How many times have you heard me say it from your pulpit in our sanctuary? The opposite of faith isn’t doubt. It is fear. Of course, fear and concern are real these days! That’s one of the reasons why the collective eye of the readers of Luke’s gospel is drawn to the people’s great fear. But they begged Jesus to leave. When Jesus, the Son of God, stepped into our world, when he burst forth from Mary’s womb, he came bearing our very flesh. A flesh that aches when surrounded by the darkness of this world. And as we linger there just outside the tombs with the man-made whole sitting at the feet of Jesus, Luke wants you to remember another tomb. Luke knows you know of another tomb in the gospel. That tomb is empty. For this Jesus, the Savior who steps into your world again and again, this Son of the Most High God has conquered death and plunged the depths of hell itself. He has forever broken the chains and the shackles of those powers and principalities. And for those of us who live in world so uncontained, in a land of deep darkness, on us, a light has shined.

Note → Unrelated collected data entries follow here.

-- ==== Sys2Proof/Tests/Slice0.lean ====
section
/-! SUPPORT. The model's own tests: ill-formed terms that the checks refuse, packets written out from the spec's layouts, vectors of
`95_test_vectors.md`, and for every obligation with hypotheses a concrete case that meets them (a witness). -/

namespace Sys2Proof.Tests

-- One theorem at a time: each kernel evaluation below would otherwise hold a thread of its own.
set_option Elab.async false

open Sys2Proof Sys2Proof.Machine

/-! ## Helpers -/

/-- `Z`, the all-zero pixel array (R111). -/
def z : List Byte := List.replicate 196 0

/-- `n` bytes of noise `11` (`95_test_vectors.md` 2.2). -/
def noise (n : Nat) : List Byte := List.replicate n 0x11

/-- The smallest legal parameters, so that the boundaries are near. -/
def small : Config := { searchBudget := 1, rxqDepth := 198, cntW := 8, msgMax := 202 }

/-- The reset state with parameters `cfg` and block `b`. -/
def start (cfg : Config) (b : Block) : State := { State.reset with cfg := cfg, block := b }

/-- The reset state with `q` queued. -/
def queued (q : List Byte) : State := start .default { Block.reset with rxq := q }

/-- What the operation `op` answers in `s`. -/
def answers (s : State) (op : Operation) : Option (List Result) :=
  match step (s.request op) with
  | .next t => some t.results
  | .fault _ => none
  | .refused _ => none

/-- The block that the operation `op` leaves in `s`. -/
def leaves (s : State) (op : Operation) : Option Block :=
  match step (s.request op) with
  | .next t => some t.block
  | .fault _ => none
  | .refused _ => none

/-- The Link Bootstrap packet `B` of R221's example: ssid "synth", password "hunter22", 192.168.4.1, ports 8888 and 8889. -/
def bootSsid : List Byte := [0x73, 0x79, 0x6E, 0x74, 0x68] ++ List.replicate 27 0
def bootPassword : List Byte := [0x68, 0x75, 0x6E, 0x74, 0x65, 0x72, 0x32, 0x32] ++ List.replicate 56 0
def bootIp : List Byte := [0xC0, 0xA8, 0x04, 0x01]
def bootPacket : List Byte :=
  [0xCC, 0xDD] ++ bootSsid ++ bootPassword ++ bootIp ++ [0xB8, 0x22, 0xB9, 0x22, 0x6B]

/-- The Parameter Update `P1` (`95_test_vectors.md` 2.3). -/
def p1Packet : List Byte :=
  [0x55, 0xAA, 0x01, 0x01, 0x00, 0x00, 0x00, 0x00, 0x00, 0x00, 0x80, 0x3F, 0x00, 0x00, 0x80, 0x3F, 0x47]

/-- `BTN(1, 0, 0, 1)` (V42-14). -/
def btnPacket : List Byte := [0xA5, 0x5A, 0x01, 0x00, 0x00, 0x01, 0x6C]

/-- `LEDS(Z, 1)` (V40-14) and `LEDD(Z, 1)` (V42-1). -/
def ledsPacket : List Byte := [0xAA, 0x55] ++ z ++ [0x01, 0x2C]
def leddPacket : List Byte := [0x55, 0xAA, 0x01, 0x00] ++ z ++ [0x61]

/-! ## Well-formedness refuses ill-formed terms (R84, R85, R88, R55, U8) -/

theorem test_wf_led_pixels :
    Instr.wellFormed (.leds (List.replicate 195 0) 1 0) = false ∧
    Instr.wellFormed (.ledd 1 0 (List.replicate 197 0) 0) = false := by decide +kernel
theorem test_wf_boot_ssid : Instr.wellFormed (.boot (List.replicate 31 0) bootPassword bootIp 0 0 0) = false := by decide
theorem test_wf_boot_password : Instr.wellFormed (.boot bootSsid (List.replicate 65 0) bootIp 0 0 0) = false := by decide
theorem test_wf_boot_ip : Instr.wellFormed (.boot bootSsid bootPassword [1, 2, 3] 0 0 0) = false := by decide
theorem test_expressible_lengths :
    Operation.expressible small (.crc8 (noise 203)) = false ∧ Operation.expressible small (.crc8 (noise 202)) = true ∧
    Operation.expressible small (.decLedd (noise 203)) = false ∧ Operation.expressible small (.decParam (noise 203)) = false ∧
    Operation.expressible small (.decBtn (noise 203)) = false := by decide +kernel
theorem test_expressible_arrays :
    Operation.expressible small (.encLeds (noise 195)) = false ∧ Operation.expressible small (.encLedd (noise 197)) = false ∧
    Operation.expressible small (.encBoot (noise 33) bootPassword bootIp 0 0) = false ∧
    Operation.expressible small (.encBoot bootSsid (noise 63) bootIp 0 0) = false ∧
    Operation.expressible small (.encBoot bootSsid bootPassword (noise 5) 0 0) = false := by decide +kernel
theorem test_sender_counter :
    SeqChan.senderCtr .leds 0 = false ∧ SeqChan.senderCtr .leds 61 = false ∧ SeqChan.senderCtr .param 255 = true := by decide

/-! ## Decoding of packets written out from R84 to R88 -/

theorem test_decode_leds : PacketType.leds.decode ledsPacket = .instr (.leds z 0x01 0x2C) := by decide +kernel
theorem test_decode_ledd : PacketType.ledd.decode leddPacket = .instr (.ledd 0x01 0x00 z 0x61) := by decide +kernel
theorem test_decode_param :
    PacketType.param.decode p1Packet = .instr (.param 1 1 0x00000000 0x3F800000 0x3F800000 0x47) := by decide
theorem test_decode_btn : PacketType.btn.decode btnPacket = .instr (.btn 1 0 0 1 0x6C) := by decide
theorem test_decode_boot :
    PacketType.boot.decode bootPacket = .instr (.boot bootSsid bootPassword bootIp 8888 8889 0x6B) := by decide
/-- R105, C7: the two byte orders of the LED start are different rows. -/
theorem test_decode_swapped :
    PacketType.leds.decode ([0x55, 0xAA] ++ z ++ [0x01, 0x2C]) = .rejected .wrongStart ∧
    PacketType.param.decode (p1Packet.take 16) = .rejected .wrongLength := by decide +kernel
/-- The opcode table's numbering (R106): `CCDD`, `AA55`, `A55A`, and a whole BTN packet. -/
theorem test_table_words :
    decodeTableWord 16 0xAA55 = some (.leds z 0 0) ∧
    decodeTableWord 16 0xA55A = some (.btn 0 0 0 0 0) ∧
    decodeTableWord 56 0x6C00010100A55A = some (.btn 1 0 0 1 0x6C) ∧
    decodeTableWord 16 0x1234 = none := by decide +kernel
theorem test_table_words_boot_ledd :
    decodeTableWord 16 0xCCDD = some (.boot (List.replicate 32 0) (List.replicate 64 0) [0, 0, 0, 0] 0 0 0) ∧
    decodeTableWord 16 0x55AA = some (.ledd 0 0 z 0) := by decide +kernel
theorem test_table_word_param : decodeTableWord 136 0x55AA = some (.param 0 0 0 0 0 0) := by decide

/-! ## Vectors of `95_test_vectors.md` -/

/-- V40-11. -/
theorem test_crc_check_value : crc8 [0x31, 0x32, 0x33, 0x34, 0x35, 0x36, 0x37, 0x38, 0x39] = 0xF4 := by decide
/-- V40-5, V40-9. -/
theorem test_crc_small : crc8 [0x80] = 0x89 ∧ crc8 [0x01, 0x00] = 0x15 ∧ crc8 [0x00, 0x01] = 0x07 := by decide
/-- V45-4. -/
theorem test_crc8_operation :
    answers State.reset (.crc8 [0x31, 0x32, 0x33, 0x34, 0x35, 0x36, 0x37, 0x38, 0x39]) = some [.crc 0xF4] := by decide
/-- 2.2: `ENC_LEDS(Z)` from reset, and with the counter at 60. -/
theorem test_encLeds : answers State.reset (.encLeds z) = some [.packet ledsPacket] := by decide +kernel
theorem test_encLeds_wraps :
    (leaves (start .default { Block.reset with txCtr := ⟨60, 7, 7⟩ }) (.encLeds z)).map (·.txCtr) = some ⟨1, 7, 7⟩ := by
  decide +kernel
/-- 2.3: the encoders from reset. -/
theorem test_encLedd : answers State.reset (.encLedd z) = some [.packet leddPacket] := by decide +kernel
theorem test_encParam : answers State.reset (.encParam 1 0 0x3F800000 0x3F800000) = some [.packet p1Packet] := by decide +kernel
theorem test_encBtn :
    answers State.reset (.encBtn false true false false) = some [.packet [0xA5, 0x5A, 0, 1, 0, 0, 0x16]] := by decide
/-- V44-1. -/
theorem test_encBoot :
    answers State.reset (.encBoot bootSsid bootPassword bootIp 8888 8889) = some [.packet bootPacket] := by decide +kernel
/-- V45-5: the 199th push into a queue of 198. -/
theorem test_rxPush_full :
    answers (start small { Block.reset with rxq := noise 198 }) (.rxPush 0x22) = some [.refusedRequest .queueFull] := by
  decide +kernel
/-- V41-1 (S8). -/
theorem test_recvLeds_accepts :
    answers (queued (0x00 :: ledsPacket)) .recvLeds = some [.rx (.frameAccepted (.leds z 1) 0)] := by decide +kernel
/-- V41-9: a false pair swallows the frame; `01 2C` is left. -/
theorem test_recvLeds_false_pair :
    (leaves (queued ([0xAA, 0x55] ++ ledsPacket)) .recvLeds).map (fun b => (b.rxq, b.corrupted.leds, b.accepted.leds)) =
      some ([0x01, 0x2C], 1, 0) := by decide +kernel
/-- V41-8: a frame with a flipped sync bit is lost silently, no counter moves. -/
theorem test_recvLeds_flipped_sync :
    leaves (queued (flipBit ledsPacket 8)) .recvLeds = some Block.reset := by decide +kernel
/-- The start of P1: noise `00 AA 00 55 AA AA`. -/
theorem test_search_noise :
    search 400 [0x00, 0xAA, 0x00, 0x55, 0xAA, 0xAA] 0 false = ⟨.empty, [], true⟩ := by decide
/-- V41-7: the budget ends on 400 bytes of noise. -/
theorem test_search_budget : search 400 (noise 400 ++ [0xAA, 0x55]) 0 false = ⟨.syncNotFound, [0xAA, 0x55], false⟩ := by
  decide +kernel
/-- V42-1, V42-5's kind: `DEC_LEDD`. -/
theorem test_decLedd : answers State.reset (.decLedd leddPacket) = some [.rx (.frameAccepted (.ledd z 1) 0)] := by
  decide +kernel
/-- V42-10, V42-8. -/
theorem test_decParam_corrupt :
    answers State.reset (.decParam (p1Packet.dropLast ++ [0x46])) = some [.rx (.frameRejected .frameCorrupt)] := by
  decide +kernel
theorem test_decParam :
    answers State.reset (.decParam p1Packet) =
      some [.rx (.frameAccepted (.param 1 1 0 0x3F800000 0x3F800000) 0)] := by decide +kernel
/-- V42-18, V42-17. -/
theorem test_decBtn :
    answers State.reset (.decBtn [0xA5, 0x5A, 2, 0, 0, 0xFF, 0xA2]) = some [.rx (.frameAccepted (.btn 2 0 0 255) 0)] := by
  decide
theorem test_decBtn_length :
    answers State.reset (.decBtn []) = some [.rx (.frameRejected (.frameInvalid .length))] := by decide
/-- S4, S5: the document's two tracker examples. -/
theorem test_track_examples :
    (track .default { Block.reset with last := ⟨58, 0, 0⟩, haveLast := ⟨true, false, false⟩ } .leds 2).2 = 3 ∧
    (track .default { Block.reset with last := ⟨0, 0, 250⟩, haveLast := ⟨false, false, true⟩ } .param 2).2 = 6 := by decide
/-- V45-6: `skipped` saturates at 255 with `CNT_W` = 8. -/
theorem test_track_saturates :
    (track small { Block.reset with last := ⟨60, 0, 0⟩, haveLast := ⟨true, false, false⟩, skipped := ⟨250, 0, 0⟩ }
      .leds 60).1.skipped.leds = 255 := by decide
/-- V44-2. -/
theorem test_bootPoll_done :
    answers (queued bootPacket) .bootPoll =
      some [.boot (.done ⟨bootSsid, bootPassword, bootIp, 8888, 8889⟩)] := by decide +kernel
/-- V44-4: one stray byte is fatal, `6B` is left. -/
theorem test_bootPoll_stray :
    (leaves (queued (0x00 :: bootPacket)) .bootPoll).map (fun b => (b.bootState, b.rxq)) =
      some (.failed .invalidSync, [0x6B]) := by decide +kernel
/-- V44-10. -/
theorem test_bootTimeout :
    answers State.reset .bootTimeout = some [.boot (.failed .timeout)] := by decide
/-- V45-1. -/
theorem test_statRead : answers State.reset (.statRead (.txCtr .leds)) = some [.stat (.byte 1)] := by decide
/-- V45-2's `RESET`. -/
theorem test_reset :
    leaves (start .default { Block.reset with corrupted := ⟨1, 2, 3, 4⟩, haveSync0 := true }) .reset = some Block.reset := by
  decide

And so today, this week, and next week, and the week after that, and the month after that, God’s people will dare to hope, and the people of God will not fear, as the Psalmist writes, “though the earth change, though the mountains shake (Ps 46)”.  We will dare to pray for healing and wholeness and seek to love our neighbors as ourselves. We will continue to be the body of Christ for one another so we can be the body of Christ for the world. We will keep yearning to serve others and work for justice all with compassion and mercy and kindness, fully assured that the kingdom in heaven shall surely be coming on earth. A kingdom where “they will hunger no more, and thirst no more, and the Lamb at the center of the throne will be their shepherd.” And the one who is on the throne, the one who stepped out of the boat into our world will lead us to springs of living water and wipe away every tear from our eye.

Until that day, here along the Way in this world where Jesus stepped out of the boat, you and I called to remember how much God has done for us. To remind one another how much Jesus has done for us. To let the world know with the very faithfulness of our lives.

The demons begged Jesus not to be sent back to the abyss. The man made whole begged to stay with Jesus. The people asked him to leave. As for us? As for you and me? Let’s beg Jesus to never, never, never leave.